Before we move on, let’s generate a richer session with multiple conversation exchanges (called "turns" in AI terminology — each turn is one question from you and one response from the agent). This will give us more data to explore when we get to tracing in Module 4.

  1. In the same chat, ask a follow-up question:

    What are the denial trends?
  2. Then ask one more:

    How are my loan officers doing?

Each question triggers a different tool call behind the scenes. By the time you finish, your CEO session will have 3 turns spanning pipeline health, denial analysis, and officer performance. In Module 4, you’ll trace every step of this conversation end-to-end.
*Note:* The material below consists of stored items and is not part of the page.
/-- The account at a new profile is empty, and settling it touches SAA and the four paths of the current alone (R124). -/
@[simp] theorem settleAccount_frame (s : State) :
    (settleAccount s).link = s.link ∧ (settleAccount s).prof = s.prof ∧ (settleAccount s).atu = s.atu ∧
    (settleAccount s).hstg = s.hstg ∧ (settleAccount s).drum = s.drum ∧ (settleAccount s).efe = s.efe ∧
    (settleAccount s).mest = s.mest ∧ (settleAccount s).cpx = s.cpx ∧ (settleAccount s).trip = s.trip ∧
    (settleAccount s).pending = s.pending ∧ (settleAccount s).freeCount = s.freeCount ∧
    (settleAccount s).paths.trip = s.paths.trip ∧ (settleAccount s).paths.dry = s.paths.dry := by
  simp [settleAccount]

@[simp] theorem settleAccount_saa (s : State) :
    (settleAccount s).saa.grants = [] ∧ (settleAccount s).saa.queue = [] ∧ (settleAccount s).saa.surge = .idle ∧
    (settleAccount s).saa.grantTimer = none := by
  simp [settleAccount]

@[simp] theorem settleAccount_paths (s : State) :
    (settleAccount s).paths.hstgToSaa = [] ∧ (settleAccount s).paths.saaToHstg = [] ∧
    (settleAccount s).paths.drumToSaa = [] ∧ (settleAccount s).paths.saaToDrum = [] := by
  simp [settleAccount]

/-! ### Mest.lean -/

@[simp] theorem reestimate_frame (s : State) :
    (reestimate s).link = s.link ∧ (reestimate s).prof = s.prof ∧ (reestimate s).atu = s.atu ∧ (reestimate s).hstg = s.hstg ∧
    (reestimate s).saa = s.saa ∧ (reestimate s).drum = s.drum ∧ (reestimate s).efe = s.efe ∧ (reestimate s).cpx = s.cpx ∧
    (reestimate s).trip = s.trip ∧ (reestimate s).paths = s.paths ∧ (reestimate s).pending = s.pending ∧
    (reestimate s).freeCount = s.freeCount := by
  simp [reestimate]

@[simp] theorem mestStageStart_frame (st : MestStage) (s : State) :
    (mestStageStart st s).link = s.link ∧ (mestStageStart st s).prof = s.prof ∧ (mestStageStart st s).atu = s.atu ∧
    (mestStageStart st s).hstg = s.hstg ∧ (mestStageStart st s).saa = s.saa ∧ (mestStageStart st s).drum = s.drum ∧
    (mestStageStart st s).efe = s.efe ∧ (mestStageStart st s).cpx = s.cpx ∧ (mestStageStart st s).trip = s.trip ∧
    (mestStageStart st s).paths = s.paths ∧ (mestStageStart st s).pending = s.pending ∧
    (mestStageStart st s).freeCount = s.freeCount := by
  simp [mestStageStart]

@[simp] theorem mestWithdraw_frame (s : State) :
    (mestWithdraw s).link = s.link ∧ (mestWithdraw s).prof = s.prof ∧ (mestWithdraw s).atu = s.atu ∧
    (mestWithdraw s).hstg = s.hstg ∧ (mestWithdraw s).saa = s.saa ∧ (mestWithdraw s).drum = s.drum ∧
    (mestWithdraw s).efe = s.efe ∧ (mestWithdraw s).cpx = s.cpx ∧ (mestWithdraw s).trip = s.trip ∧
    (mestWithdraw s).paths = s.paths ∧ (mestWithdraw s).pending = s.pending ∧ (mestWithdraw s).freeCount = s.freeCount := by
  simp [mestWithdraw]

@[simp] theorem mestStart_frame (s : State) :
    (mestStart s).link = s.link ∧ (mestStart s).prof = s.prof ∧ (mestStart s).atu = s.atu ∧ (mestStart s).hstg = s.hstg ∧
    (mestStart s).saa = s.saa ∧ (mestStart s).drum = s.drum ∧ (mestStart s).efe = s.efe ∧ (mestStart s).cpx = s.cpx ∧
    (mestStart s).trip = s.trip ∧ (mestStart s).paths = s.paths ∧ (mestStart s).pending = s.pending ∧
    (mestStart s).freeCount = s.freeCount := by
  simp [mestStart]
The observability challenge

The response looks great. But stop and think about what just happened behind the scenes:

  • Which agent processed your question? Was it a single agent, or did multiple agents collaborate?
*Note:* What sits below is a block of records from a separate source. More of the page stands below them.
/-- PATTERN_SET in the order of its checks (R25, R26). -/
theorem ownPatternSet_eq (fits : ∀ p ∈ entries, patternFits p) (s : State) :
    ownPatternSet (start :: entries.flatMap patternBytes) s =
      if 7 < start.toNat then (s, .badField 1 0)
      else if 8 < start.toNat + entries.length then (s, .badField 1 (9 - start.toNat))
      else if (s.cpx.cycle = .running ∨ s.cpx.cycle = .starved ∨ s.cpx.cycle = .paused) ∧ start.toNat ≤ s.drum.activeIdx ∧
          s.drum.activeIdx < start.toNat + entries.length then (s, .inUse)
      else
        (s.updDrum fun d => { d with table := writePatterns start.toNat (entries.map clampPattern) d.table },
          if entries.map clampPattern = entries then .ok [] else .clamped []) := by
  have first : byteAt (start :: entries.flatMap patternBytes) 0 = start.toNat := rfl
  simp only [ownPatternSet, patternSet_count, first, List.drop_succ_cons, List.drop_zero, received_entries fits]

end

theorem clampedReply (clamped : Prop) [Decidable clamped] :
    (if clamped then ReplyCode.ok [] else .clamped []).payload = [if clamped then 0x00 else 0x01] := by
  by_cases h : clamped
  · rw [if_pos h, if_pos h, ReplyCode.payload]
  · rw [if_neg h, if_neg h, ReplyCode.payload]

/-- PATTERN_GET's entries are the table's, from the start on (R27). -/
theorem tableSlice (table : Vector Pattern 8) {start count : Nat} (fits : start + count ≤ 8) :
    ((table.toList.drop start).take count).length = count ∧
      ∀ j : Fin 8, j.val < count → ∀ i : Fin 8, i.val = start + j.val →
        ((table.toList.drop start).take count)[j.val]? = some table[i] := by
  refine ⟨by simp; omega, fun j inside i place => ?_⟩
  rw [List.getElem?_take_of_lt inside, List.getElem?_drop, ← place]
  simp

/-- Settles O13: PATTERN_SET by its checks and the table it writes, PATTERN_GET by the slice it reads. -/
theorem patternTableIsWrittenClampedAndRead : Obligations.PatternTableIsWrittenClampedAndRead := by
  refine ⟨fun tag start entries f s some few fits due => ?set, fun tag start count f s due => ?get⟩
  case set =>
    have admitted : lengthAllowed 0x10 (start :: entries.flatMap patternBytes).length = true := by
      rw [List.length_cons, flatMap_length patternBytes_length]
      generalize entries.length = n at some few
      interval_cases n <;> rfl
    have run : exec (.patternSet tag (start :: entries.flatMap patternBytes)) s =
        .next (answered 0x10 tag (ownPatternSet (start :: entries.flatMap patternBytes) (atOwner f s)).2.payload
          (ownPatternSet (start :: entries.flatMap patternBytes) (atOwner f s)).1) := congrArg _ (serve_due due admitted)
    rw [run, ownPatternSet_eq fits]
    generalize atOwner f s = u
    refine ⟨fun high => ?_, fun low past => ?_, fun within works above below => ?_, fun within free => ?_⟩
    · rw [if_pos high]
      rfl
    · rw [if_neg (Nat.not_lt.mpr low), if_pos past]
      rfl
    · rw [if_neg (by omega), if_neg (by omega), if_pos ⟨(working_iff _).mpr works, above, below⟩]
      rfl
    · rw [if_neg (by omega), if_neg (by omega), if_neg fun both => free ((working_iff _).mp both.1) both.2]
      refine ⟨writePatterns start.toNat (entries.map clampPattern) u.drum.table, ?_, fun i => ⟨fun j place p entry => ?_, fun away => ?_⟩⟩
      · dsimp only
        rw [clampedReply]
        simp only [map_eq_self_iff, clampPattern_eq_iff]
        rfl
      · exact (writePatterns_get start.toNat _ u.drum.table i).1 j place (clampPattern p) (by rw [List.getElem?_map, entry]; rfl)
      · exact (writePatterns_get start.toNat _ u.drum.table i).2 (by rw [List.length_map]; exact away)
  case get =>
    have run : exec (.patternGet tag [start, count]) s =
        .next (answered 0x11 tag (ownPatternGet [start, count] (atOwner f s)).2.payload (ownPatternGet [start, count] (atOwner f s)).1) :=
      congrArg _ (serve_due due rfl)
    rw [run]
    generalize atOwner f s = u
    have read : ownPatternGet [start, count] u =
        if 7 < start.toNat then (u, .badField 1 0)
        else if count.toNat = 0 ∨ 8 < start.toNat + count.toNat then (u, .badField 2 0)
        else (u, .ok (u8 start.toNat ++ u8 count.toNat ++
          ((u.drum.table.toList.drop start.toNat).take count.toNat).flatMap patternBytes)) := rfl
    rw [read]
    refine ⟨fun high => ?_, fun low outside => ?_, fun some within => ?_⟩
    · rw [if_pos high]
      rfl
    · rw [if_neg (Nat.not_lt.mpr low), if_pos outside]
      rfl
    · rw [if_neg (by omega), if_neg (by omega)]
      obtain ⟨length, slice⟩ := tableSlice u.drum.table within
      refine ⟨_, length, slice, ?_⟩
      simp only [u8, ofNat_toNat, ReplyCode.payload, List.cons_append, List.nil_append]

/-! ### The records of a PLAN_APPEND (R131) -/

theorem checkStages_single {r : StageRec} (fits : stageFits r) (passes : stageFault r true = none) (idx : Nat) :
    checkStages idx [stageBytes r] = .ok [r] := by
  simp [checkStages, stageOf_stageBytes fits, passes]

theorem checkStages_unknownKind {bs : List Byte} (unknown : stageOf bs = none) (idx : Nat) (rest : List (List Byte)) :
    checkStages idx (bs :: rest) = .error (1, idx) := by
  simp [checkStages, unknown]

theorem checkStages_refused {r : StageRec} {rest : List (List Byte)} {field : Nat} (fits : stageFits r)
    (fault : stageFault r rest.isEmpty = some field) (idx : Nat) : checkStages idx (stageBytes r :: rest) = .error (field, idx) := by
  simp [checkStages, stageOf_stageBytes fits, fault]

/-- Records that pass leave the result to those behind them: an error stays, and an accepted tail has them in front. -/
theorem checkStages_behind {before : List StageRec} (pass : ∀ r ∈ before, stageFits r ∧ stageFault r false = none)
    {rest : List (List Byte)} (more : rest ≠ []) (idx : Nat) :
    (∀ e, checkStages (idx + before.length) rest = .error e → checkStages idx (before.map stageBytes ++ rest) = .error e) ∧
      ∀ rs, checkStages (idx + before.length) rest = .ok rs → checkStages idx (before.map stageBytes ++ rest) = .ok (before ++ rs) := by
  induction before generalizing idx with
  | nil => exact ⟨fun _ h => h, fun _ h => h⟩
  | cons r before ih =>
    rw [List.forall_mem_cons] at pass
    obtain ⟨⟨fits, passes⟩, others⟩ := pass
    obtain ⟨error, accepted⟩ := ih others (idx + 1)
    have notLast : (before.map stageBytes ++ rest).isEmpty = false := by
      simp [more]
    have count : idx + (r :: before).length = idx + 1 + before.length := by rw [List.length_cons]; omega
    rw [count]
    refine ⟨fun e refused => ?_, fun rs taken => ?_⟩
    · simp [checkStages, stageOf_stageBytes fits, notLast, passes, error e refused]
    · simp [checkStages, stageOf_stageBytes fits, notLast, passes, accepted rs taken]

section
variable {records : List StageRec} (fits : ∀ r ∈ records, stageFits r)
include fits

theorem checkStages_encoded (some : records ≠ [])
    (pass : ∀ i : Fin records.length, stageFault records[i.val] (decide (i.val + 1 = records.length)) = none) :
    checkStages 1 (records.map stageBytes) = .ok records := by
  obtain ⟨before, last, rfl⟩ : ∃ before last, records = before ++ [last] :=
    ⟨records.dropLast, records.getLast some, (List.dropLast_concat_getLast some).symm⟩
  have early : ∀ r ∈ before, stageFits r ∧ stageFault r false = none := by
    intro r mem
    refine ⟨fits r (List.mem_append_left _ mem), ?_⟩
    obtain ⟨i, inside, rfl⟩ := List.getElem_of_mem mem
    have at_i := pass ⟨i, by simp; omega⟩
    have notLast : decide (i + 1 = (before ++ [last]).length) = false := by simp; omega
    rw [notLast, List.getElem_append_left inside] at at_i
    exact at_i
  have final : stageFault last true = none := by
    have at_last := pass ⟨before.length, by simp⟩
    simpa using at_last
  rw [List.map_append]
  exact (checkStages_behind early (by simp) 1).2 _ (checkStages_single (fits last (by simp)) final _)

theorem checkStages_firstFault (i : Fin records.length) {field : Nat}
    (pass : ∀ j : Fin records.length, j.val < i.val → stageFault records[j.val] (decide (j.val + 1 = records.length)) = none)
    (fault : stageFault records[i.val] (decide (i.val + 1 = records.length)) = some field) :
    checkStages 1 (records.map stageBytes) = .error (field, i.val + 1) := by
  have parts : records = records.take i.val ++ records[i.val] :: records.drop (i.val + 1) := by
    rw [List.getElem_cons_drop, List.take_append_drop]
  have early : ∀ r ∈ records.take i.val, stageFits r ∧ stageFault r false = none := by
    intro r mem
    refine ⟨fits r (List.mem_of_mem_take mem), ?_⟩
    obtain ⟨j, inside, rfl⟩ := List.getElem_of_mem mem
    rw [List.length_take] at inside
    have notLast : decide (j + 1 = records.length) = false := by simp; omega
    have at_j := pass ⟨j, by omega⟩ (by simp; omega)
    rw [notLast] at at_j
    rw [List.getElem_take]
    exact at_j
  have last : ((records.drop (i.val + 1)).map stageBytes).isEmpty = decide (i.val + 1 = records.length) := by
    rw [Bool.eq_iff_iff]
    simp
    omega
  have refused := checkStages_refused (rest := (records.drop (i.val + 1)).map stageBytes) (fits _ (List.getElem_mem i.isLt))
    (by rw [last]; exact fault) (1 + (records.take i.val).length)
  have error := (checkStages_behind early (List.cons_ne_nil _ _) 1).1 _ refused
  rw [← List.map_cons, ← List.map_append, ← parts] at error
  rw [error, List.length_take, Nat.min_eq_left i.isLt.le, Nat.add_comm]

end

theorem stageOf_unknownKind {bs : List Byte} (unknown : byteAt bs 0 % 128 = 0 ∨ 4 < byteAt bs 0 % 128) : stageOf bs = none := by
  unfold stageOf
  generalize byteAt bs 0 % 128 = n at unknown
  match n with
  | 0 | n + 5 => rfl
  | 1 | 2 | 3 | 4 => omega

/-! ### PLAN_APPEND in the order of its checks (R131, R132) -/

section
variable {payload : List Byte} {n : Nat} (count : payload.length / 20 = n)

theorem ownPlanAppend_badState (h : s.cpx.cycle = .faulted ∨ s.cpx.cycle = .done) : ownPlanAppend payload s = (s, .badState) := if_pos h

variable (notFaulted : s.cpx.cycle ≠ .faulted) (notDone : s.cpx.cycle ≠ .done)
include count notFaulted notDone

theorem ownPlanAppend_full (full : 16 < s.cpx.plan.length + n) : ownPlanAppend payload s = (s, .full) := by
  simp [ownPlanAppend, notFaulted, notDone, count, Config.planCapacity, full]

variable (room : s.cpx.plan.length + n ≤ 16)
include room

theorem ownPlanAppend_finalSeen (final : ∃ r ∈ s.cpx.plan, r.final = true) : ownPlanAppend payload s = (s, .finalSeen) := by
  have seen : s.cpx.plan.any (·.final) = true := List.any_eq_true.mpr final
  simp [ownPlanAppend, notFaulted, notDone, count, Config.planCapacity, Nat.not_lt.mpr room, seen]

variable (none : ∀ r ∈ s.cpx.plan, r.final = false)
include none

theorem ownPlanAppend_badField {e : Nat × Nat} (h : checkStages 1 (chunks 20 n payload) = .error e) :
    ownPlanAppend payload s = (s, .badField e.1 e.2) := by
  have unseen : s.cpx.plan.any (·.final) = false := by simpa using none
  simp [ownPlanAppend, notFaulted, notDone, count, Config.planCapacity, Nat.not_lt.mpr room, unseen, h]

theorem ownPlanAppend_joined {rs : List StageRec} (h : checkStages 1 (chunks 20 n payload) = .ok rs) (notStarved : s.cpx.cycle ≠ .starved) :
    ownPlanAppend payload s =
      let stored := rs.map fun r => if r.kind.heats then { r with exhaustTarget := clampTarget s.profile r } else r
      (if s.cpx.cycle = .idle then enterCycle .ready (setPlan (s.cpx.plan ++ stored) s) else setPlan (s.cpx.plan ++ stored) s,
        if stored = rs then .ok [] else .clamped []) := by
  have unseen : s.cpx.plan.any (·.final) = false := by simpa using none
  cases cycle : s.cpx.cycle <;>
    simp_all [ownPlanAppend, Config.planCapacity, Nat.not_lt.mpr room]

end

theorem clampedTargets_eq (p : Profile) (rs : List StageRec) :
    (rs.map fun r => if r.kind.heats then { r with exhaustTarget := clampTarget p r } else r) =
      rs.map fun r =>
        if r.kind = .dry ∨ r.kind = .timed then { r with exhaustTarget := min r.exhaustTarget ((p.fireThreshold : Int) - 100) } else r := by
  refine List.map_congr_left fun r _ => ?_
  cases kind : r.kind <;> simp [StageKind.heats, clampTarget]

/-- A joined IDLE cycle is READY, with its report. -/
theorem enterReady_joined (stored : List StageRec) (idle : s.cpx.cycle = .idle) :
    enterCycle .ready (setPlan (s.cpx.plan ++ stored) s) =
      report .cpx .info 0x50 [1, 2, 0]
        (s.updCpx fun c =>
          { c with plan := c.plan ++ stored, digest := crc16 ((c.plan ++ stored).flatMap stageBytes), cycle := .ready }) := by
  have code : u8 (setPlan (s.cpx.plan ++ stored) s).cpx.cycle.code = [1] := by
    rw [show (setPlan (s.cpx.plan ++ stored) s).cpx.cycle = s.cpx.cycle from rfl, idle]
    rfl
  rw [enterCycle, reportChange, code]
  rfl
  • Which tools did the agent invoke to gather pipeline data, denial rates, and performance metrics?

  • How long did each step take? Was the LLM call fast, or did a tool call add latency?

  • What if the response was wrong? How would you trace back to the root cause?

  • What if a tool call failed silently? Would you even know?

Without proper observability instrumentation, these questions are unanswerable. The application gives you a polished response, but the entire decision-making process (the agent routing, tool invocations, LLM calls, and data retrieval) remains a black box.

Why traditional monitoring isn’t enough:

Traditional application monitoring tracks HTTP requests, error rates, and response times. For the mortgage-ai API, that means you’d see:

  • POST /api/ceo/chat → 200 OK, 2.3s response time

But you wouldn’t see:

  • Which tools the CEO agent called (get_pipeline_summary, calculate_pull_through_rate)

  • How many LLM calls happened (was it 3 or 8?)

  • Which call took 1.8s of that 2.3s total

  • Whether the agent retrieved the correct data from the database

  • If any tool calls failed silently but the agent still generated a response

This is why AgentOps requires specialized observability: you need to see inside the decision-making process, not just the HTTP wrapper around it. In the next modules, you’ll learn how to instrument this visibility using the 3 pillars of observability.

Under the hood: Production-ready AI patterns

This application demonstrates key patterns for regulated industries:

  • Multi-agent orchestration: 5 LangGraph agents with role-scoped tools and RBAC enforcement

  • Compliance knowledge base: RAG using pgvector with tiered boosting (federal regulations > agency guidelines > internal policies)

  • Model routing: Complexity-based routing between fast and capable LLM tiers

  • Comprehensive audit trail: Hash-chained, append-only audit events with MLflow trace correlation

  • PII masking: Middleware-based masking for executive roles (SSN, DOB, account numbers)

  • Safety shields: Input and output content filters with escalation pattern detection

Module summary

What you accomplished:

  • Explored the 5 agent personas and the multi-agent architecture

  • Interacted with agents via the application UI

  • Experienced the observability gap in distributed AI systems

Key takeaways:

  • Multi-agent systems distribute decision-making across multiple components

  • A single API can serve multiple agent personas with different capabilities

  • Specialized observability approaches are required for AgentOps

Next steps:

Module 2 will introduce the 3 pillars of observability (metrics, logs, and traces) and how different personas (SRE/Platform Engineering vs. AI Developer/Engineer) approach monitoring these systems.